Учитывая летные данные В-47, можно считать маловероятным успешный перехват его даже на МиГ-15. От него В-47 мог просто уйти, дав «полный газ». Появление МиГ-17 сделало жизнь экипажей разведчиков куда менее приятной[489].

Г.П. Серов, на основе документов оперативного управления штаба войск ПВО страны, в том числе направлявшихся для докладов в ЦК КПСС и Совет министров СССР, дал в своей статье подробный перечень нарушений воздушного пространства СССР самолетами-разведчиками НАТО в начале 1950-х годов[490].

Анализируя причины неудач советских истребителей, автор называет среди них большие технические погрешности наземных РЛМ (до 2 км), отсутствие перехватчиков с бортовыми радиолокаторами, темноту и плохие метеоусловия.

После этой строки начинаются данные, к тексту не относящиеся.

/-- Rows 16 bytes apart in a grant of one unit; rows that are not on 16 bytes; rows of which the last leaves the grant. -/
theorem witness_TileLoadsAndStores :
    let s : Nat → State := fun v => granted { testWave with s := [(6, BitVec.ofNat 64 v)] }
    let off : State → Nat → Int := fun s r =>
      (BitVec.ofNat 32 ((s.readU 6#8).toNat / 2 ^ 32)).toInt + 16 * (0 : Int) + r * ((s.readU 6#8).toNat % 2 ^ 32)
    (∀ m ∈ (s 64).mmas, m.wave ≠ (s 64).wave.hdl) ∧ MBase.sp 0x60#8 = true ∧ Unstruck (s 64) ∧ Plain (s 64) ∧ (s 64).poison = [] ∧
    ((0#8).toNat / 8 % 8) < (s 64).wave.ntiles ∧ (s 64).team (s 64).wave.team = some testTeam ∧
    (∀ r < 128, off (s 64) r % 16 = 0) ∧ (∀ r < 128, 0 ≤ off (s 64) r ∧ off (s 64) r + 64 ≤ testTeam.units * 16384) ∧
    (off (s 8) 1 % 16 ≠ 0 ∧ ∀ p < 1, off (s 8) p % 16 = 0) ∧
    ((∀ r < 128, off (s 160) r % 16 = 0) ∧ ¬ (0 ≤ off (s 160) 103 ∧ off (s 160) 103 + 64 ≤ testTeam.units * 16384) ∧
      ∀ p < 103, 0 ≤ off (s 160) p ∧ off (s 160) p + 64 ≤ testTeam.units * 16384) := by
  refine ⟨by decide, rfl, unstruck_granted rfl, ⟨rfl, noMmas_granted _, rfl, rfl⟩, rfl, by decide, rfl, ?_⟩; decide +kernel

theorem witness_TileArithmetic :
    let w : Wave := { testWave with vblk := 8 }
    (∀ m ∈ (at_ w).mmas, m.wave ≠ w.hdl) ∧ Unstruck (at_ w) ∧ WorksIn (at_ w) w.lanes ∧
    (0x58 ≤ (0x59#8).toNat ∧ (0x59#8).toNat < 0x58 + w.ntiles) ∧ (6#3).toNat + TcvtFmt.panels .e4m3 ≤ 8 ∧
    inBudget w 1 48#8 ∧ (48#8).toNat + 16 ≤ 8 * w.vblk ∧ inBudget w 1 56#8 ∧ (56#8).toNat + 8 ≤ 8 * w.vblk := by
  refine ⟨by decide, unstruck_at rfl, worksIn_at rfl, ?_⟩; unfold inBudget; decide +kernel

/-- A scaled conversion whose scales end with the grant, and one whose scales pass its end. -/
theorem witness_TileConversion :
    let s : Nat → State := fun off => granted { testWave with s := [(4, BitVec.ofNat 64 off)] }
    let isTile : BitVec 8 → Prop := fun r => 0x58 ≤ r.toNat ∧ r.toNat < 0x58 + testWave.ntiles
    Unstruck (s 0) ∧ isTile 0x58#8 ∧ isTile 0x59#8 ∧ (6#3).toNat + TcvtFmt.panels .e4m3 ≤ 8 ∧ TcvtFmt.scalable .e4m3 = true ∧
    (4#3).toNat + TcvtFmt.panels .f16 ≤ 8 ∧ (s 0).team (s 0).wave.team = some testTeam ∧ (s 0).mxAlias = [] ∧
    ((s 15872).readU 4#8).toNat + 512 ≤ testTeam.units * 16384 ∧
    testTeam.units * 16384 < ((s 15873).readU 4#8).toNat + 512 := by
  refine ⟨unstruck_granted rfl, ?_⟩; decide +kernel

theorem witness_TilePruning :
    (∀ m ∈ (at_ testWave).mmas, m.wave ≠ testWave.hdl) ∧ Unstruck (at_ testWave) ∧
    (MOpnd.tile 0#8).toNat < testWave.ntiles ∧ (MOpnd.tile 0x0E#8).toNat < testWave.ntiles ∧
    (MOpnd.tile 1#8).toNat < testWave.ntiles ∧ ¬ (MOpnd.tile 0#8 = MOpnd.tile 1#8 ∧ MOpnd.panel 0#8 = MOpnd.panel 1#8) ∧
    (MOpnd.panel 0x0E#8).toNat < 7 ∧ (11#4).toNat < 12 ∧ ((4#4).toNat = 4 ∧ (2#2).toNat % 2 = 0) := by
  refine ⟨by decide, unstruck_at rfl, ?_⟩; decide +kernel

/-- int8 operands in panels of tile 1, D in tile 0; the format block in s8 to s11. -/
def int8Wave : Wave := { testWave with s := [(8, 0x55#64)] }

theorem witness_MatrixIssue :
    let s := at_ int8Wave
    let bad := at_ { int8Wave with s := [(8, 0xF5#64)] }
    let fmt := s.wave.formatBlock 8#6
    UnstruckIn s (upto 32) ∧ (s.wave.uiAct = false ∨ NoMmas s) ∧ (0x58 ≤ (0x58#8).toNat ∧ (0x58#8).toNat < 0x58 + s.wave.ntiles) ∧
    (s.wave.opndOk 0x08#8 = true ∧ s.wave.opndOk 0x0A#8 = true) ∧ (1#3).toNat < s.wave.ntiles ∧
    s.wave.act = BitVec.allOnes 32 ∧ (s.mmas.filter fun m => decide (m.array = s.wave.arrayNo)).length < 5 ∧
    ¬ (fmt.fmta = 4 ∧ (0#2).toNat % 2 = 1) ∧ (fmt.check false).isSome = true ∧ (fmt.check true).isSome = true ∧
    fmt.blka = 0 ∧ fmt.blkb = 0 ∧ ((bad.wave.formatBlock 8#6).check false).isNone = true ∧
    ((bad.wave.formatBlock 8#6).check true).isNone = true ∧ ¬ (bad.wave.formatBlock 8#6).fmta = 4 ∧
    ({ int8Wave with k := [(0, 1#32)] } : Wave).act ≠ BitVec.allOnes 32 := by
  refine ⟨(worksIn_at rfl).1, .inl rfl, ?_⟩; decide +kernel

def int8Mma : Mma :=
  ⟨5, 0x20000001#32, 0, 0x10000#64, 0xCD, 0, 0x08#8, 0x09#8, 5, 5, 0, 0, false, false, false, true, false, 0, 0, [], [], [], none⟩

/-- Operands scaled by blocks of 32, whose scale bytes end with the grant, and pass its end by one; an MMA in flight that
writes another tile than those read. -/
theorem witness_MatrixScales :
    let w : Nat → Wave := fun off => { testWave with s := [(8, 0x100#64), (10, BitVec.ofNat 64 off)] }
    let fmt : Nat → FormatBlock := fun off => (w off).formatBlock 8#6
    let s := granted (w 16128)
    UnstruckIn s (upto 32) ∧ s.team s.wave.team = some testTeam ∧ s.mxAlias = [] ∧ (fmt 16128).blka = 1 ∧ (fmt 16128).blkb = 0 ∧
    ((fmt 16128).check false).isSome = true ∧ ((fmt 16128).check true).isSome = true ∧ panelDepth (fmt 16128).fmta = 64 ∧
    (fmt 16128).sca + 128 * (64 / 32) ≤ testTeam.units * 16384 ∧
    testTeam.units * 16384 < (fmt 16129).sca + 128 * (64 / 32) ∧
    int8Mma.wave = s.wave.hdl ∧ s.wave.uiAct = false ∧ (MOpnd.tile 0x08#8).toNat ≠ int8Mma.d ∧
    (MOpnd.tile 0x09#8).toNat ≠ int8Mma.d := by
  refine ⟨(worksIn_granted rfl).1, ?_⟩; decide +kernel

/-- The oldest of two; in int8, in a scaled and sparse float format, and of transposed panels and fragments. -/
theorem witness_MatrixResult :
    let float : Mma := { int8Mma with fmta := 0, fmtb := 1, sparse := true, blka := 1, blkb := 2, a := 0x80#8, ta := true }
    let s : Mma → State := fun m => { at_ testWave with mmas := [m, { m with uid := 6 }] }
    ∀ m ∈ [int8Mma, float, { int8Mma with isat := true, tb := true }],
      (s m).wave.hdl ≠ 0#32 ∧ m.wave = (s m).wave.hdl ∧ (s m).mmas.find? (fun o => decide (o.uid = m.uid)) = some m ∧
      (∀ o ∈ (s m).mmas, o.array = m.array → m.uid ≤ o.uid) ∧ m.strike = none ∧ m.fmta < 12 ∧ m.fmtb < 12 ∧
      panelDepth m.fmta = panelDepth m.fmtb ∧ (m.fmta = 5 ↔ m.fmtb = 5) ∧ (s m).wave.await = .nothing := by decide +kernel

theorem witness_MatrixBatches :
    let open_ : Wave := { testWave with openSet := [5] }
    let w : Wave := { testWave with nb := 2#64, mb := 1#64, batches := [(2#64, [5])], s := [(0, 1#64), (1, 2#64), (2, 3#64)] }
    let ahead : Wave → Nat → Nat := fun w t => (t + 2 ^ 64 - w.nb.toNat) % 2 ^ 64
    let done : Wave → Nat → Prop := fun w t => (w.mb.toNat + 2 ^ 64 - t) % 2 ^ 64 < 2 ^ 63
    (testWave.openSet = [] ∧ testWave.batches = []) ∧ (open_.openSet ≠ [] ∧ ∀ e ∈ open_.batches, e.2 ≠ []) ∧
    (1 ≤ ahead w 3 ∧ ahead w 3 < 2 ^ 63) ∧ (¬ (1 ≤ ahead w 1 ∧ ahead w 1 < 2 ^ 63) ∧ done w 1) ∧
    (¬ (1 ≤ ahead w 2 ∧ ahead w 2 < 2 ^ 63) ∧ ¬ done w 2) := by decide +kernel

/-! ### Forms that complete -/

theorem witness_ModeFenceAndPoolFormsComplete :
    let w := testWave
    let s := at_ { w with priv := true }
    let legal : Word → Prop := fun m => m.toNat / 8 % 32 ≤ 14 ∧ m.toNat / 256 % 8 ≤ 5 ∧ m.toNat / 8192 % 8 = 0
    Unstruck s ∧ legal 0x570#32 ∧ legal ((s.readU 0x5F#8).setWidth 32) ∧
    legal ((s.wave.mode &&& ~~~(modeMask 1#6)) ||| (7#32 &&& modeMask 1#6)) ∧ s.wave.pair = none ∧
    (∀ e ∈ s.l1, e.core = s.wave.coreNo → e.bad = false) ∧ s.wave.priv = true := by
  refine ⟨unstruck_at rfl, ?_⟩; decide +kernel

/-- Three lanes at two places; tag entries and a counter that is reached. -/
theorem witness_AtomicTagAndWaitFormsComplete :
    let s := ready { twoWave with k := [(0, 7#32)] }
    let hits := [xHit 0 0, xHit 1 16, xHit 2 0]
    let g := granted testWave
    (NoMmas s ∧ Plain s ∧ s.poison = [] ∧ (x32.width = .b32 ∧ s.wave.etype = .i32) ∧ inBudget s.wave 1 31#8 ∧
      srcFits s.wave 1 0#8 ∧ (hits.map (·.pos)).Nodup ∧
      Reaches (afterWait s quiet) (atomForm false .add 1#8 0#8 x32) (fun _ => false) s hits ∧
      Reaches (afterWait s quiet) (atomForm true .add 1#8 0#8 x32) (fun _ => false) s [xHit 0 0]) ∧
    (WorksIn g g.wave.lanes ∧ g.team g.wave.team = some testTeam ∧ dstFits g.wave 1 31#8 ∧ srcFits g.wave 2 30#8 ∧
      srcFits g.wave 1 0#8 ∧ 0 < testTeam.tags ∧
      ∀ i ∈ g.wave.lanes, laneOf g.wave 0#8 1 i = 0xFFFFFFFF ∨ laneOf g.wave 0#8 1 i < testTeam.tags) ∧
    (Plain g ∧ g.poison = [] ∧ g.engRecords = [] ∧
      ((g.ctrValue (spHit 0 0).key).toNat + 2 ^ 64 - (g.readU 9#8).toNat) % 2 ^ 64 < 2 ^ 63 ∧
      Reaches (afterWait g quiet) (ctrForm true .ctrRead 0x40#8 0#8 x64 false) (fun _ => false) g [spHit 0 0] ∧
      (g.readU 0#8).toNat % 4 = 0) := by
  refine ⟨⟨noMmas_granted _, ⟨rfl, noMmas_granted _, rfl, rfl⟩, rfl, ⟨rfl, rfl⟩, by unfold inBudget; decide,
    .inl (by unfold inBudget; decide), by decide, reaches_of (by decide +kernel), reaches_of (by decide +kernel)⟩,
    ⟨worksIn_granted rfl, rfl, .inl (by unfold inBudget; decide), .inl (by unfold inBudget; decide),
      .inl (by unfold inBudget; decide), by decide, by unfold laneOf; decide +kernel⟩,
    ⟨rfl, noMmas_granted _, rfl, rfl⟩, rfl, rfl, by decide +kernel, reaches_of (by decide +kernel), by decide +kernel⟩

end Sys2Proof.Tests
end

«Несмотря на явную серьезность этих прорывов, – пишет Г.П. Серов, – никаких выводов и мероприятий из этих случаев сделано не было. Не вполне ясно, было ли о них должным образом доложено Сталину, поскольку за его адекватную реакцию в 1952 году вряд ли кто-то из приближенных к нему «докладчиков» (Булганин, Берия, Маленков) мог поручиться»[491].

В дальнейшем – в 1952 и 1953 годах – подобные глубокие прорывы не отмечались (чего не скажешь об обычной приграничной деятельности разведывательной авиации НАТО). Возможно, это было связано сначала со сменой американского руководства (Гарри Трумэна на посту президента сменил генерал Дуайт Эйзенхауэр), а затем наблюдением им за сменой советского руководства (смертью Сталина и последовавшей вскоре ликвидацией Берия) и с выработкой курса по отношению к нему. Но когда американцам стало ясно, что пришедшие к власти Маленков, Хрущев и Булганин будут идти прежним курсом – строительства социализма и «закапывания капитализма», передышка кончилась.

В ночь 4/5 января 1954 г. неопознанный иностранный самолет, предположительно «Канберра», нарушил воздушное пространство СССР в южной части Каспийского моря со стороны Ирана и углубился в советские территориальные воды до 360 км, находясь в воздушном пространстве СССР до 1 часа. Метеоусловия были сложные, а на западном побережье Каспийского моря были меньше минимума, т.е. облачность 10 баллов, высота нижней кромки 100 – 300 метров, дождь, снег, дымка.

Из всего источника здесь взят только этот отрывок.